■ **Instructions to follow**: In the material below, find each line holding the string "caps" and copy it.
[Information provided — start]
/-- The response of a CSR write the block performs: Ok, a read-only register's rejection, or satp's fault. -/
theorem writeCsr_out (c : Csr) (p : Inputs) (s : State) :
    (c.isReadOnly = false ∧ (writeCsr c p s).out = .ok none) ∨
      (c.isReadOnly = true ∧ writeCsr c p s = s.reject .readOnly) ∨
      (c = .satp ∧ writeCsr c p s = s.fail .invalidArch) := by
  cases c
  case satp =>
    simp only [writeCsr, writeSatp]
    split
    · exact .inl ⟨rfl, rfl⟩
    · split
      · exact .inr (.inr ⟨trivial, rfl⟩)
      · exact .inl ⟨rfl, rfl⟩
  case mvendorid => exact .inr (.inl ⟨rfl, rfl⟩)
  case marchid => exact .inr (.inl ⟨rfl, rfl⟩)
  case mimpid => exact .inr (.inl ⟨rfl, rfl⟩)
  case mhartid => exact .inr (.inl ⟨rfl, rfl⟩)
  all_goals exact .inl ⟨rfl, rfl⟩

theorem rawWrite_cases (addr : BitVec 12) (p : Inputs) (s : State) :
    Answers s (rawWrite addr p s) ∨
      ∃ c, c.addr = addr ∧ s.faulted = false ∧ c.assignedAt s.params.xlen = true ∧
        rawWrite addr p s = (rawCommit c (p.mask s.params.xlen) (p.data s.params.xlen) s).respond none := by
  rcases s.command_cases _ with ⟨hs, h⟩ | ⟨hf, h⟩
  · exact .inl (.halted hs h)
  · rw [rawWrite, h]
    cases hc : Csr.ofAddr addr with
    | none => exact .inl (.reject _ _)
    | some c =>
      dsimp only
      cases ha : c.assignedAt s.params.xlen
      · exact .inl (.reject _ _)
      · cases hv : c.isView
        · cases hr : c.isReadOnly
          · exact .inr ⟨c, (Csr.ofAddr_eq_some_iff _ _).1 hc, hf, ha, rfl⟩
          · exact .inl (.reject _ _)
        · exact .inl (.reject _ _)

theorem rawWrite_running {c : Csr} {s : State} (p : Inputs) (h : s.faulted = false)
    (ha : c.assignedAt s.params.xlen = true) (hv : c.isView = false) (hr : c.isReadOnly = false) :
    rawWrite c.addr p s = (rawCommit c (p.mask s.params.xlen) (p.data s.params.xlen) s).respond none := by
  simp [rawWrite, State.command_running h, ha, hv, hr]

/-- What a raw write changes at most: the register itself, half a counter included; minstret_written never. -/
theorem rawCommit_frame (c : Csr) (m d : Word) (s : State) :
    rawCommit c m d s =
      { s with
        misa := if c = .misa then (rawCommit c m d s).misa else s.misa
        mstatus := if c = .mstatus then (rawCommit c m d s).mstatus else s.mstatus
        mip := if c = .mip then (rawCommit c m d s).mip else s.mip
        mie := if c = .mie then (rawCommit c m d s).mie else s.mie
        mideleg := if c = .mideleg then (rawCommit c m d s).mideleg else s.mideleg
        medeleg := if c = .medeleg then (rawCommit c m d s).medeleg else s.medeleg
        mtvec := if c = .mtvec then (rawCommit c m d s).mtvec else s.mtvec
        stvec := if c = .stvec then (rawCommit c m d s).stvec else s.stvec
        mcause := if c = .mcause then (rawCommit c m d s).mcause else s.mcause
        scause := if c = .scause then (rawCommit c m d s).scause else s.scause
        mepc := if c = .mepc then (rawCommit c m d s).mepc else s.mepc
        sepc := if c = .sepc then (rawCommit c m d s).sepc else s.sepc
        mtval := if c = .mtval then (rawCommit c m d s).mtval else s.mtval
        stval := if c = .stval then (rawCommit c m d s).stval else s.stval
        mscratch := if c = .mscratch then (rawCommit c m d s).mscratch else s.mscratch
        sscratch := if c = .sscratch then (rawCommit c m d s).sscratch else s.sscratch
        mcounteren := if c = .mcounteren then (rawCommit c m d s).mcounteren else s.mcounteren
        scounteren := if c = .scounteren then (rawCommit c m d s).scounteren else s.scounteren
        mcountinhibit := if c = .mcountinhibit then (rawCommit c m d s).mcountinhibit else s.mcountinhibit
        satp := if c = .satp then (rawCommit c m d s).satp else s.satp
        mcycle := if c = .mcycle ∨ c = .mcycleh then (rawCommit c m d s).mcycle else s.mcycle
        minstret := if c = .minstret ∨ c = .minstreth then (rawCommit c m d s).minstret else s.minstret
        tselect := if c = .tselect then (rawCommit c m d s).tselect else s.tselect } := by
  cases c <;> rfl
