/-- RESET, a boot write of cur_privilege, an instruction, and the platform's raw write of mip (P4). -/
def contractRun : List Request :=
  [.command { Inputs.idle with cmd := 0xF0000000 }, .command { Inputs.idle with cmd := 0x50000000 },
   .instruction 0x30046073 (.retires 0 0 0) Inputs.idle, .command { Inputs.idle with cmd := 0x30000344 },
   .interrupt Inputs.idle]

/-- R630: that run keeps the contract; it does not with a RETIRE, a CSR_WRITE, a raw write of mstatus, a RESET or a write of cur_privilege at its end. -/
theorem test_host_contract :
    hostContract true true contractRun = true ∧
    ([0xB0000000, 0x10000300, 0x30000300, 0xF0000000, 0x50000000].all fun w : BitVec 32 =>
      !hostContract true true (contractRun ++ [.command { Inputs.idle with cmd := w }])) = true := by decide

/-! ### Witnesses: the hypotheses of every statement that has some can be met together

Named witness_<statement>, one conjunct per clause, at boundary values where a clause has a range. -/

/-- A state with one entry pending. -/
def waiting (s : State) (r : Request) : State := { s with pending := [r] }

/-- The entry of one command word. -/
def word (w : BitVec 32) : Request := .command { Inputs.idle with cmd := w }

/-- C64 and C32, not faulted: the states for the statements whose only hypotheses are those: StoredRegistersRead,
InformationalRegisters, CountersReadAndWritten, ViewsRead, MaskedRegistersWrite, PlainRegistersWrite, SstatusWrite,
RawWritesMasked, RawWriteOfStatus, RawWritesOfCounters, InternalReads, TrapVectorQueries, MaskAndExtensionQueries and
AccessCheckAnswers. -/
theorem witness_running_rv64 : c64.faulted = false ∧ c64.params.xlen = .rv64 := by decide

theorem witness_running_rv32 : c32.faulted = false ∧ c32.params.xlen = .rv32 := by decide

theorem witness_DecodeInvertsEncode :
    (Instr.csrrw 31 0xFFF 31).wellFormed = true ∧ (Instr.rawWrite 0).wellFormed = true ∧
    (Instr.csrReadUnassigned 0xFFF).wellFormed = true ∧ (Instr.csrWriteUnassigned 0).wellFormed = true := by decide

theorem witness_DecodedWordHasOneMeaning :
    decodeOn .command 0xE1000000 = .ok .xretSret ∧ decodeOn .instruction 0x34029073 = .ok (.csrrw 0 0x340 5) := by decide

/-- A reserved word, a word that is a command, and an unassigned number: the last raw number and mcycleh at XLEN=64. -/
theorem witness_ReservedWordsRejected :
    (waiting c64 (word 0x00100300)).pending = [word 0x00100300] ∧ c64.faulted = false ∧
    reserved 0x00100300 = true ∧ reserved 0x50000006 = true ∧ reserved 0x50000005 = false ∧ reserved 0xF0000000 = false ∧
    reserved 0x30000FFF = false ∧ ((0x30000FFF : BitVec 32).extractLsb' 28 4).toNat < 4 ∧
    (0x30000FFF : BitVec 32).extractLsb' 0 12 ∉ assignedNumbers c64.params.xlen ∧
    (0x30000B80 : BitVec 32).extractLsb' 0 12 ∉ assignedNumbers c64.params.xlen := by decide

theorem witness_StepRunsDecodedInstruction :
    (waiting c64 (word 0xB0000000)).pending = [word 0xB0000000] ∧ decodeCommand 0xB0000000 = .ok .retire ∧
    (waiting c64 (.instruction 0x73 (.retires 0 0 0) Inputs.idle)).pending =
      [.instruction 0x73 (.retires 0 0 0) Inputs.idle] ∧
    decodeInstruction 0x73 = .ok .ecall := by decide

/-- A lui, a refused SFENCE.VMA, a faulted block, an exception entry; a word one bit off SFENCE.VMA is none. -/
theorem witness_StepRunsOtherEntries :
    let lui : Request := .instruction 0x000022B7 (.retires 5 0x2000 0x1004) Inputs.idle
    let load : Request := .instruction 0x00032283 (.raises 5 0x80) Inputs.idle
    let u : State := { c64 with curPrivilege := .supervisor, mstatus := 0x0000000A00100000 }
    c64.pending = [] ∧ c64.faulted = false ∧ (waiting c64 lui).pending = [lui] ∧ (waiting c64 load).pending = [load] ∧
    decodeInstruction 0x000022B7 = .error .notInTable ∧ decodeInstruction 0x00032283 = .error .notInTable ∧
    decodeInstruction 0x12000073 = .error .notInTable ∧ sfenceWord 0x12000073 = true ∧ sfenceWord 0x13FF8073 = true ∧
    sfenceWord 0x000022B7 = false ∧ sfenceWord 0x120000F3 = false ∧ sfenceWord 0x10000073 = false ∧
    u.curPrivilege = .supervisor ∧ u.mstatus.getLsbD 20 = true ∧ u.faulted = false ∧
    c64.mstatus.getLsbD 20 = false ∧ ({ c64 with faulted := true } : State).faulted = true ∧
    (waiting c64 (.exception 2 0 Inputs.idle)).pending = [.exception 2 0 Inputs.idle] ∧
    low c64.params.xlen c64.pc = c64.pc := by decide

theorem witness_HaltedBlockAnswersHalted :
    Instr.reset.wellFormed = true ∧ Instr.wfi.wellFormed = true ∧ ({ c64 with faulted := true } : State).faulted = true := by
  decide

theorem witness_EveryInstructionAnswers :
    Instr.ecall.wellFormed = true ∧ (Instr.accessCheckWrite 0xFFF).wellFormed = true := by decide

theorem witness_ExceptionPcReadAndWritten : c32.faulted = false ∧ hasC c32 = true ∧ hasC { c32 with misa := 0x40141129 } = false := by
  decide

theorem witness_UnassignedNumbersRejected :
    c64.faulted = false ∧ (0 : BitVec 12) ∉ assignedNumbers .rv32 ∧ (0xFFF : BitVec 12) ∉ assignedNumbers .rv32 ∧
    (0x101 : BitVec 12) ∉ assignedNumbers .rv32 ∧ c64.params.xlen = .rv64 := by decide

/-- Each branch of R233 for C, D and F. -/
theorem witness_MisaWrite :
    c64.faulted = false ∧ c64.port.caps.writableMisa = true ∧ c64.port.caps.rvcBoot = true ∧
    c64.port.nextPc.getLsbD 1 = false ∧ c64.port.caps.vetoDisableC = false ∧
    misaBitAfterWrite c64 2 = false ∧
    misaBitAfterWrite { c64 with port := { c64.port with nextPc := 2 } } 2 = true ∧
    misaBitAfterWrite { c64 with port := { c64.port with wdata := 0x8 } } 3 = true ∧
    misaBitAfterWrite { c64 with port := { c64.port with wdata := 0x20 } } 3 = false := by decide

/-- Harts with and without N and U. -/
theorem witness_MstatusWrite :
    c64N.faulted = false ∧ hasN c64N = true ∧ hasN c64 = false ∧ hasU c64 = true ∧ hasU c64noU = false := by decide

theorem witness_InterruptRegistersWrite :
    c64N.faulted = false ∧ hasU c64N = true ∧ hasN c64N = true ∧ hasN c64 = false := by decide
[Information provided — finish]
[Information provided — start]
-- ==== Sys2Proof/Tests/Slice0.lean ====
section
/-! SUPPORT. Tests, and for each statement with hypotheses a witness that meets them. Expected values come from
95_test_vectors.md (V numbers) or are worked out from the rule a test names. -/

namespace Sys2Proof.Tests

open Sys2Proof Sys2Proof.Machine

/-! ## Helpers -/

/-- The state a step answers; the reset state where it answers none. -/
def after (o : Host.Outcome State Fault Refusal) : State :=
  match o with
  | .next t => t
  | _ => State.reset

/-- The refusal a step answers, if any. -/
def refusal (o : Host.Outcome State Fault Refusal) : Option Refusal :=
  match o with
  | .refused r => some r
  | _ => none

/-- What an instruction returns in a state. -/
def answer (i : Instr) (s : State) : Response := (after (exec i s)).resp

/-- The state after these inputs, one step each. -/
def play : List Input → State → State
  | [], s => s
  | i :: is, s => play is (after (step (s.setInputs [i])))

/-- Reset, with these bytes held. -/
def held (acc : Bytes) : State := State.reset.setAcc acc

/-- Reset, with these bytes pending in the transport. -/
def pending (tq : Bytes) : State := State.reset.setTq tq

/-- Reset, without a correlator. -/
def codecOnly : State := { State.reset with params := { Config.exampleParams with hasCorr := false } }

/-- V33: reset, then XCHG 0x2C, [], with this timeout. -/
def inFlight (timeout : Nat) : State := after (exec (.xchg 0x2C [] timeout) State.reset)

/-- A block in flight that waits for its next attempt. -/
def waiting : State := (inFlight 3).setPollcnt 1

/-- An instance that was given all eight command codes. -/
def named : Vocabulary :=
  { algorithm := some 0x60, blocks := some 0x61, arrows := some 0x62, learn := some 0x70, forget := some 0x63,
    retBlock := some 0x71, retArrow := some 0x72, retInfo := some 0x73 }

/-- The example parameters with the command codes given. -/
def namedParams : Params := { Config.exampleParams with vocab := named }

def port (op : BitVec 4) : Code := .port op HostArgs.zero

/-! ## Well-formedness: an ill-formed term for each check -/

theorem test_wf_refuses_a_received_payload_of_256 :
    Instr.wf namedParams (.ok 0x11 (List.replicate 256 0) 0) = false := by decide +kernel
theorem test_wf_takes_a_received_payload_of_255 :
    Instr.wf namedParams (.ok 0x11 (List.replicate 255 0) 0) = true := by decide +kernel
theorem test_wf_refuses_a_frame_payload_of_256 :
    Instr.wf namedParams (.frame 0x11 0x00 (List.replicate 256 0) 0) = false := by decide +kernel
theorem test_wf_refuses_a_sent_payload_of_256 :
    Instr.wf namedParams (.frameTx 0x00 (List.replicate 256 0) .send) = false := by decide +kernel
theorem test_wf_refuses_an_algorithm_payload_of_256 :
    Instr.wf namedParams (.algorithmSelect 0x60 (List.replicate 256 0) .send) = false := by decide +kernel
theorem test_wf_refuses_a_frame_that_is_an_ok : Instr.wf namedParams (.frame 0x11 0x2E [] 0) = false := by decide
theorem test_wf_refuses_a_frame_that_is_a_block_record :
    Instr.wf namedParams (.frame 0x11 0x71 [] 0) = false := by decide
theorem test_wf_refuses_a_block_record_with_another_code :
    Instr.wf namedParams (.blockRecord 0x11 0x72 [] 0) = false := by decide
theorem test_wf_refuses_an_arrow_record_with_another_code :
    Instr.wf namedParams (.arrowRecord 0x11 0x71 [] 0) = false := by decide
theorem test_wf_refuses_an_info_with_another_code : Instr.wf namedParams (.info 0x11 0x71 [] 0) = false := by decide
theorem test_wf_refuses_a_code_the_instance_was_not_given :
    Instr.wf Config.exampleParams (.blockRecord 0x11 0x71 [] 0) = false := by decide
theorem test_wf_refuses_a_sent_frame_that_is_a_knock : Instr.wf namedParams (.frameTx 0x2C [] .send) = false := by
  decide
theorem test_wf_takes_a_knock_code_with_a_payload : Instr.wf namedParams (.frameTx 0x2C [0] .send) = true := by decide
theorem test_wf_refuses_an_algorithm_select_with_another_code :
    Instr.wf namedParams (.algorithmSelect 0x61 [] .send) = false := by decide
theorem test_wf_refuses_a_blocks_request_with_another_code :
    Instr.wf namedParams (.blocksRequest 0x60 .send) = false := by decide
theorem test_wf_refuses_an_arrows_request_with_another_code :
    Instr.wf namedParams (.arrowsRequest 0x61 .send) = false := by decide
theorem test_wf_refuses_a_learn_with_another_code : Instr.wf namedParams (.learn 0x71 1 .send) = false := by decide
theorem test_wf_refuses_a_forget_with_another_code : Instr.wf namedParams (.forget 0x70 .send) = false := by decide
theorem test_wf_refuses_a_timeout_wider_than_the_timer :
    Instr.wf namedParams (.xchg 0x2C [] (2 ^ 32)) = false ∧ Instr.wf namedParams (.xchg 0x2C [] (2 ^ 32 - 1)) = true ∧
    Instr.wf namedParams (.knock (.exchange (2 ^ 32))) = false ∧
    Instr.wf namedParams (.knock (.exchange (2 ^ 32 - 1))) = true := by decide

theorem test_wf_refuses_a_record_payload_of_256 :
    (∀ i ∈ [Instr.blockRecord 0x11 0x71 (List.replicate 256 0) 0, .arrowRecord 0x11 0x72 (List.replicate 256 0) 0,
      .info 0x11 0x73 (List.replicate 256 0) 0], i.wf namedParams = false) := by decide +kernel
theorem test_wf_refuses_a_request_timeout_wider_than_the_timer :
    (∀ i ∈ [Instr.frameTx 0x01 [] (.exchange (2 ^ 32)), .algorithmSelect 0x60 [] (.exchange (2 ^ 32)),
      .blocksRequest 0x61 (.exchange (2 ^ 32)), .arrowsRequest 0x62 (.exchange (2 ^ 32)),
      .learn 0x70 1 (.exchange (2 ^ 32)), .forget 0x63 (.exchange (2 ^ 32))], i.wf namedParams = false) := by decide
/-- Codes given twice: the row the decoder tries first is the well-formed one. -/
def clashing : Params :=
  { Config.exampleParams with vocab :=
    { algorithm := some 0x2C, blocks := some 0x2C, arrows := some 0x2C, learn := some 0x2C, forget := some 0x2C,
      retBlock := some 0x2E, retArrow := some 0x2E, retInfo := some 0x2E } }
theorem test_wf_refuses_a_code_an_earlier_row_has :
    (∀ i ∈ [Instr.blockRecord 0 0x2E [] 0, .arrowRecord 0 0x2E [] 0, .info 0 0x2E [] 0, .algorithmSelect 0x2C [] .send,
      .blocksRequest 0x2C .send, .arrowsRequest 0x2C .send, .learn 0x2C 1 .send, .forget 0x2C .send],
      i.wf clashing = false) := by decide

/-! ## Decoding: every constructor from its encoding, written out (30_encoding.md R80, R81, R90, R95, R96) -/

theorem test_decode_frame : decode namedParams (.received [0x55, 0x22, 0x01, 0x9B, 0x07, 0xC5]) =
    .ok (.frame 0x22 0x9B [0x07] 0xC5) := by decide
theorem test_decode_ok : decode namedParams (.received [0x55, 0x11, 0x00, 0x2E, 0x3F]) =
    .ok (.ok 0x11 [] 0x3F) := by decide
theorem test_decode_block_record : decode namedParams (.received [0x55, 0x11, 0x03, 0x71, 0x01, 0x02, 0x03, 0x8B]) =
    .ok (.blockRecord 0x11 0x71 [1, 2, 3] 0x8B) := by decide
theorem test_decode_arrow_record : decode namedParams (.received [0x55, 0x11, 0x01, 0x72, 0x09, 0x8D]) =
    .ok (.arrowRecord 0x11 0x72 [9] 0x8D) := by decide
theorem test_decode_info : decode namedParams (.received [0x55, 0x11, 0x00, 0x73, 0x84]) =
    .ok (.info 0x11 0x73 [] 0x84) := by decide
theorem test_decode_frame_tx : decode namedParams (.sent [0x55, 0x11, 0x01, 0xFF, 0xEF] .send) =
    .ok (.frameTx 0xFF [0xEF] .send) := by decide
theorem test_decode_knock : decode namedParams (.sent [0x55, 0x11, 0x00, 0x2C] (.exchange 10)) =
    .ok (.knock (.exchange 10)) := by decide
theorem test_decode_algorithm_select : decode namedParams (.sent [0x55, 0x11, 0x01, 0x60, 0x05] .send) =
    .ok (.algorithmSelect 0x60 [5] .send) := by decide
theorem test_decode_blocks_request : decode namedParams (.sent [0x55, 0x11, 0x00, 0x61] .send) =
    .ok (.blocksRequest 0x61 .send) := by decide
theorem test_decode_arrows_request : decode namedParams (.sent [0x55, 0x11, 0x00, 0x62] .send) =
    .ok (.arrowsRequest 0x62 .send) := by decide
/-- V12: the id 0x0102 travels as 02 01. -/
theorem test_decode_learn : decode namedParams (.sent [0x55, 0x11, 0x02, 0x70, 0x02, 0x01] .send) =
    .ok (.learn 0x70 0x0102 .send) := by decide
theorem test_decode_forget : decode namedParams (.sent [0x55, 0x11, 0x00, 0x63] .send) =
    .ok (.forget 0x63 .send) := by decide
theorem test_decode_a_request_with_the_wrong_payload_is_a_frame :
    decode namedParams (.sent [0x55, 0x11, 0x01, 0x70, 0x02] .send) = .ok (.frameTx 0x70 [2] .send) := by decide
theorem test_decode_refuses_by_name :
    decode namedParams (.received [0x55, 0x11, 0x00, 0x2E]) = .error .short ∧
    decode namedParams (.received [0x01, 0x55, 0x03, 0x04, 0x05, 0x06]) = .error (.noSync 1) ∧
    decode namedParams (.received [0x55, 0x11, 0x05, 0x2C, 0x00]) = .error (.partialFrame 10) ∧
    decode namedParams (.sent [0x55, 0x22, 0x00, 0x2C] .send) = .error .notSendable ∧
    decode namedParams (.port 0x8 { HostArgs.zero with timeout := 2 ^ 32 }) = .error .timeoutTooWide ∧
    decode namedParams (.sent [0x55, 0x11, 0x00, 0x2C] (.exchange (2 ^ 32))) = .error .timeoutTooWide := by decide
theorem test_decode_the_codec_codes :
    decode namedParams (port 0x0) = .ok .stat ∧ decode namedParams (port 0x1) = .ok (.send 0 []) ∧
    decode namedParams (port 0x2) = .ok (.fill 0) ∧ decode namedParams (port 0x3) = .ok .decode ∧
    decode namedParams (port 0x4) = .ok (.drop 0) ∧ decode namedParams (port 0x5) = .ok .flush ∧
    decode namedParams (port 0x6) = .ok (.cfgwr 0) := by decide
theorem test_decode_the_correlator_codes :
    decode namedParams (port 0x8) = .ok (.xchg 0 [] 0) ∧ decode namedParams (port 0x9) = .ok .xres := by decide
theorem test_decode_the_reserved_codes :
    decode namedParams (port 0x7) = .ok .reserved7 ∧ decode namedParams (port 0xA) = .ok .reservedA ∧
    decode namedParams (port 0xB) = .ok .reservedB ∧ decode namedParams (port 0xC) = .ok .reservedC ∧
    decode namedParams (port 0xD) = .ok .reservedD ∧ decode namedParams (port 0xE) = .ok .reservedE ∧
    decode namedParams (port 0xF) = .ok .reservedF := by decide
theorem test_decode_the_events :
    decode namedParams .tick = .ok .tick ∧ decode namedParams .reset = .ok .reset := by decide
[Information provided — finish]
■ **Answer to the problem**:
    c64.faulted = false ∧ c64.port.caps.writableMisa = true ∧ c64.port.caps.rvcBoot = true ∧
    c64.port.nextPc.getLsbD 1 = false ∧ c64.port.caps.vetoDisableC = false ∧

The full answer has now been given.